13. In all cases, document in words why you are making particular mapping decisions. Although a policy-based city plan is highly desirable, if you decide to take a map-centered approach, you still need to record what land use planning principles you were considering as the map was being drawn or changed. This step increases both ability to withstand legal challenges and ability of average citizens to understand the "why" of municipal zoning and development approval actions and therefore to support them.
14. If you are part of a metropolitan area, even a mostly agricultural part of a Census-designated metropolitan area, pay close attention to what is happening in the metro area. Are population, number of jobs, and property values increasing?
Is the population composition changing in any way, due to immigration, aging in place, or lack of in-migration of people from other cities? Are major employers leaving or arriving? Is your airport expanding or contracting? What about military bases? Are many or even most of your residents working at home, at least part of the time? Are your residents calling ride-hailing services instead of owning a second car? Are shopping preferences overwhelmingly leaning toward online purchasing and discount stores rather than historic downtowns or malls? These should give you some important clues about future land use.
15. If you have active agricultural land uses in your community, consider their value to future generations. Consider their value to you in case of national emergency threatening the integrity of the food supply. And think of their value as open space.
However, if your policy is to convert agricultural land use to residential and other urbanized land uses, make sure that reasonably expected population increases in your metropolitan area justify this conversion. Otherwise, don't plan conversion to urban uses. If you think the land is more appropriate as conservation land because it is poorly producing agricultural land, that's reasonable too.

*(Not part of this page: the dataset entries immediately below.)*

/-- An exact integer modulo 2^32, or clamped under .SAT to the range that TD names (R256, R257). -/
def wrapOrClamp (p : Parts) (v : Int) : Word :=
  if p.sat then
    (if p.td = 6 then BitVec.ofInt 32 (max 0 (min 4294967295 v))
     else BitVec.ofInt 32 (max (-2147483648) (min 2147483647 v)))
  else BitVec.ofInt 32 v

/-- The conditions of R228 on integers. -/
def holds (fx : Nat) (a b : Int) : Bool :=
  match fx with
  | 0 => decide (a = b)
  | 1 => decide (a ≠ b)
  | 2 => decide (a < b)
  | 3 => decide (a ≤ b)
  | 4 => decide (b < a)
  | _ => decide (b ≤ a)

/-- The quotient and remainder of R258. -/
def quotient (p : Parts) (a b : Word) : Word :=
  if b = 0 then 0xFFFFFFFF else BitVec.ofInt 32 ((intOf p a).tdiv (intOf p b))
def remainder (p : Parts) (a b : Word) : Word :=
  if b = 0 then a else BitVec.ofInt 32 ((intOf p a).tmod (intOf p b))

/-- The field that a control names: lo and w, w cut to 32 - lo (R259). -/
def controlLo (b : Word) : Nat := b.toNat % 32
def controlWidth (b : Word) : Nat := min (b.toNat / 256 % 64) (32 - controlLo b)

/-- The word whose bit i is `f i`. -/
def ofBits (f : Nat → Bool) : Word := BitVec.ofNat 32 (((List.range 32).map fun i => if f i then 2 ^ i else 0).sum)

/-- SBFE's result (R259). -/
def fieldOut (p : Parts) (a b : Word) : Word :=
  let w := controlWidth b
  ofBits fun i => if i < w then a.getLsbD (controlLo b + i)
    else p.td == 5 && w != 0 && a.getLsbD (controlLo b + w - 1)

/-- SBFI's result (R259). -/
def fieldIn (a b c : Word) : Word :=
  ofBits fun i => if controlLo b ≤ i ∧ i < controlLo b + controlWidth b then a.getLsbD (i - controlLo b)
    else c.getLsbD i

/-- The result of an integer instruction on its operands A, B and C: SMOV to SBFI, and the vector instructions that
act as they do in each lane (R257, R258, R259, R265). -/
def integerResult (p : Parts) (a b c : Word) : Instr → Option Word
  | .smov _ => some a
  | .sadd _ | .vadd _ => some (wrapOrClamp p (intOf p a + intOf p b))
  | .ssub _ | .vsub _ => some (wrapOrClamp p (intOf p a - intOf p b))
  | .smul _ | .vmul _ => some (wrapOrClamp p (intOf p a * intOf p b))
  | .smulh _ | .vmulh _ => some (BitVec.ofInt 32 (intOf p a * intOf p b / 4294967296))
  | .smad _ | .vmad _ => some (wrapOrClamp p (intOf p a * intOf p b + intOf p c))
  | .sdiv _ => some (quotient p a b)
  | .srem _ => some (remainder p a b)
  | .sand _ | .vand _ => some (a &&& b)
  | .sor _ | .vor _ => some (a ||| b)
  | .sxor _ | .vxor _ => some (a ^^^ b)
  | .vnot _ => some (a ^^^ 0xFFFFFFFF)
  | .sshl _ | .vshl _ => some (if 32 ≤ b.toNat then 0 else BitVec.ofNat 32 (a.toNat * 2 ^ b.toNat))
  | .sshr _ | .vshr _ => some (if 32 ≤ b.toNat then 0 else BitVec.ofNat 32 (a.toNat / 2 ^ b.toNat))
  | .ssar _ | .vsar _ =>
    some (if 32 ≤ b.toNat then (if a.getLsbD 31 then 0xFFFFFFFF else 0) else BitVec.ofInt 32 (a.toInt / 2 ^ b.toNat))
  | .smin _ | .vmin _ => some (if intOf p a ≤ intOf p b then a else b)
  | .smax _ | .vmax _ => some (if intOf p a ≤ intOf p b then b else a)
  | .scmp _ => some (if holds p.fx (intOf p a) (intOf p b) then 1 else 0)
  | .ssel _ | .vsel _ => some (if c ≠ 0 then a else b)
  | .sclz _ | .vclz _ =>
    some (BitVec.ofNat 32 (((List.range 32).find? fun i => a.getLsbD (31 - i)).getD 32))
  | .spopc _ | .vpopc _ => some (BitVec.ofNat 32 ((List.range 32).filter fun i => a.getLsbD i).length)
  | .sbfe _ | .vbfe _ => some (fieldOut p a b)
  | .sbfi _ | .vbfi _ => some (fieldIn a b c)
  | .vabs _ => some (wrapOrClamp p (intOf p a).natAbs)
  | _ => none

/-- The scalar instructions of R257 that write one word. -/
def isScalarInteger : Instr → Bool
  | .smov _ | .sadd _ | .ssub _ | .smul _ | .smulh _ | .smad _ | .sdiv _ | .srem _ | .sand _ | .sor _ | .sxor _
  | .sshl _ | .sshr _ | .ssar _ | .smin _ | .smax _ | .scmp _ | .ssel _ | .sclz _ | .spopc _ | .sbfe _ | .sbfi _ => true
  | _ => false

/-- The vector instructions of R265 that write one word in each lane. -/
def isVectorInteger : Instr → Bool
  | .vadd _ | .vsub _ | .vmul _ | .vmulh _ | .vmad _ | .vand _ | .vor _ | .vxor _ | .vnot _ | .vshl _ | .vshr _
  | .vsar _ | .vmin _ | .vmax _ | .vabs _ | .vsel _ | .vclz _ | .vpopc _ | .vbfe _ | .vbfi _ => true
  | _ => false


end Sys2Proof.Claims

section

open Sys2Proof Sys2Proof.Machine Sys2Proof.Claims

/-- R265: the vector instructions act in each active lane as the scalar ones of the same name; VABS. -/
def Obligations.VectorIntegerResults : Prop :=
  ∀ i s x u (r : Nat → Word), isVectorInteger i = true → Goes i noCheck s x u →
    (∀ l, integerResult x.parts (x.vA l) (x.vB l) (x.vC l) i = some (r l)) →
    exec i s = .next (advance x (writeEach x x.parts.d r u))
end

/-! ### Scalar instructions beyond one word -/

namespace Sys2Proof.Claims

open Machine

/-- A 64-bit scalar result: the even register takes the low word (R264). -/
def storePair (x : Exe) (v : DWord) (u : State) : State := writeScalars x x.parts.d [v.lo, v.hi] u

/-- IMM14 sign-extended, or the literal, as SMOVI's integer (R260). -/
def moviInt (x : Exe) : Int :=
  match x.parts.lit with
  | none => (x.parts.imm.setWidth 14).toInt
  | some w => if x.parts.td = 8 then (w.toNat : Int) else w.toInt

/-- SADD64's second addend (R261, R226). -/
def addend (x : Exe) : Int :=
  match x.parts.fx, x.parts.lit with
  | 0, none => ((x.pair x.parts.b).toNat : Int)
  | 0, some w => if x.parts.td = 7 then w.toInt else (w.toNat : Int)
  | 1, none => (x.s x.parts.b).toInt
  | 1, some w => w.toInt
  | _, none => ((x.s x.parts.b).toNat : Int)
  | _, some w => (w.toNat : Int)

/-! ### Where control goes (R238) -/

/-- T: the branch word's address plus 4 × offset modulo 2^48, in the region of the program counter. -/
def relative (x : Exe) (off : Int) : DWord :=
  BitVec.ofNat 64 (x.cl.hdr.toNat / 2 ^ 56 * 2 ^ 56 +
    ((((x.cl.hdr.toNat % 2 ^ 48 : Nat) : Int) + 4 * x.cl.pos + 4 * off) % 2 ^ 48).toNat)

/-- N: the header after the clause. -/
def following (x : Exe) : DWord :=
  BitVec.ofNat 64 (x.cl.hdr.toNat / 2 ^ 48 * 2 ^ 48 + (x.cl.hdr.toNat + 4 * (x.cl.words.length + 1)) % 2 ^ 48)

/-- The offset field, or the literal, of BO and of BC. -/
def offsetBO (x : Exe) : Int := match x.parts.lit with | some w => w.toInt | none => x.parts.imm.toInt
def offsetBC (x : Exe) : Int := match x.parts.lit with | some w => w.toInt | none => (x.parts.imm.setWidth 11).toInt

/-- When the clause ends the path, or chaser, continues at `t`. -/
def continueAt (x : Exe) (t : DWord) (u : State) : State := u.updClause x.p fun c => { c with target := some t }

/-- The conditions of BRC on a signed value (R239). -/
def againstZero (c3 : Nat) (v : Int) : Bool :=
  match c3 with
  | 0 => decide (v = 0)
  | 1 => decide (v ≠ 0)
  | 2 => decide (v < 0)
  | 3 => decide (v ≤ 0)
  | 4 => decide (0 < v)
  | _ => decide (0 ≤ v)

/-- JOFF and the J it names (R240). -/
def joinOffset (x : Exe) : Nat := x.parts.a.toNat * 8 + x.parts.c3.toNat

/-- The lanes that BRM takes (R240). -/
def branchLanes (x : Exe) : Mask :=
  if x.parts.md.pe = false then x.exec
  else if x.parts.md.pn then x.exec &&& ~~~(x.m (x.parts.md.pmk.setWidth 7))
  else x.exec &&& x.m (x.parts.md.pmk.setWidth 7)

/-- The first register of the link pair: the largest even number L with L + 1 below the allotment (R243). -/
def linkBase (x : Exe) : Nat :=
  let n := if x.ch then 32 else x.launch.sregs
  if n % 2 = 0 then n - 2 else n - 3

/-- Write the link pair. -/
def linkTo (x : Exe) (v : DWord) (u : State) : State :=
  u.updThread x.p fun th => (th.writeS (linkBase x) v.lo).writeS (linkBase x + 1) v.hi

/-- The EXIT by which the team retires: it leaves no lane (R82). In a pair it is a meeting point. -/
def retires (x : Exe) : Prop :=
  x.launch.strands ≠ 0 ∧ x.team.launched &&& ~~~(x.team.exited ||| x.eff) = 0 ∧ x.team.handler = false

/-- What EXIT does (R87, R242, R245). -/
def exitEffect (x : Exe) (u : State) : State :=
  if x.ch then u.updClause x.p (fun c => { c with stops := true })
  else if x.team.handler then u.haltFor .doubleTrap x.p
  else u.updTeam x.p fun t => t.exitLanes (u.afterJoin x.agent t.cluster) x.cl.path x.eff

/-- A wait that begins when the clause ends (R247). -/
def waitFrom (x : Exe) (w : Wait) (u : State) : State := u.updClause x.p fun c => { c with waits := c.waits ++ [w] }

/-! ### Masks and special registers -/

/-- The lanes of the team that satisfy a test. -/
def lanesThat (x : Exe) (f : Nat → Bool) : Mask := Mask.ofList ((List.range (32 * x.launch.strands)).filter f)

/-- MSET's mask (R252). -/
def setForm (x : Exe) : Mask :=
  match x.parts.s with
  | 0 => 0
  | 1 => x.team.launched
  | 2 => x.exec
  | 3 => lanesThat x fun l => (x.s x.parts.a).getLsbD (l % 32)
  | 4 => lanesThat x fun l => decide (l % x.team.part = 0)
  | _ => lanesThat x fun l => decide (l % x.team.part = x.team.part - 1)

/-- The uniform special registers of R73 and their values. -/
def uniformRegs (x : Exe) : List (Nat × Word) :=
  let k (n : Nat) : Word := BitVec.ofNat 32 n
  [(0x03, k x.p.team), (0x04, k x.crew.x), (0x05, k x.crew.y), (0x06, k x.crew.z), (0x07, k x.crew.lin),
   (0x08, k x.launch.stage), (0x09, k x.launch.gx), (0x0A, k x.launch.gy), (0x0B, k x.launch.gz),
   (0x0C, k x.launch.teams), (0x0D, k x.launch.strands), (0x0E, k x.launch.vregs), (0x0F, k x.launch.sregs),
   (0x10, k x.team.part), (0x11, k x.team.span), (0x12, x.team.xv.setWidth 32), (0x13, x.team.xs.setWidth 32),
   (0x15, x.team.timehi), (0x16, x.launch.tileBase.lo), (0x17, x.launch.tileBase.hi),
   (0x18, k x.launch.tileCount), (0x19, x.cl.path)]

16. If you are at the edge of a metropolitan area, or if you are planning for a town or small city that encompasses most of the urbanized land development within your boundaries, consider establishing open space buffers or greenbelts at the periphery of your town as urban sprawl solutions. You'll send the signal that this marks the end of the urban development, and future expansions should fit within that boundary.
17. In most cases give private developers some choices. If you map only one parcel of undeveloped land in your entire community for commercial development, that pretty much denies options if that parcel is not for sale. If you limit choices too strictly, expect an uproar or a lawsuit. Obviously, if you follow most of our principles and document the data that you rely on, you might win, but really do your homework when you want to limit future development of a particular land use sharply.
We are not saying that these are the only principles or even the most applicable ones for your city. Our suggestions are thought starters for you as you begin to develop your comprehensive plan contents or reassess your zoning ordinance.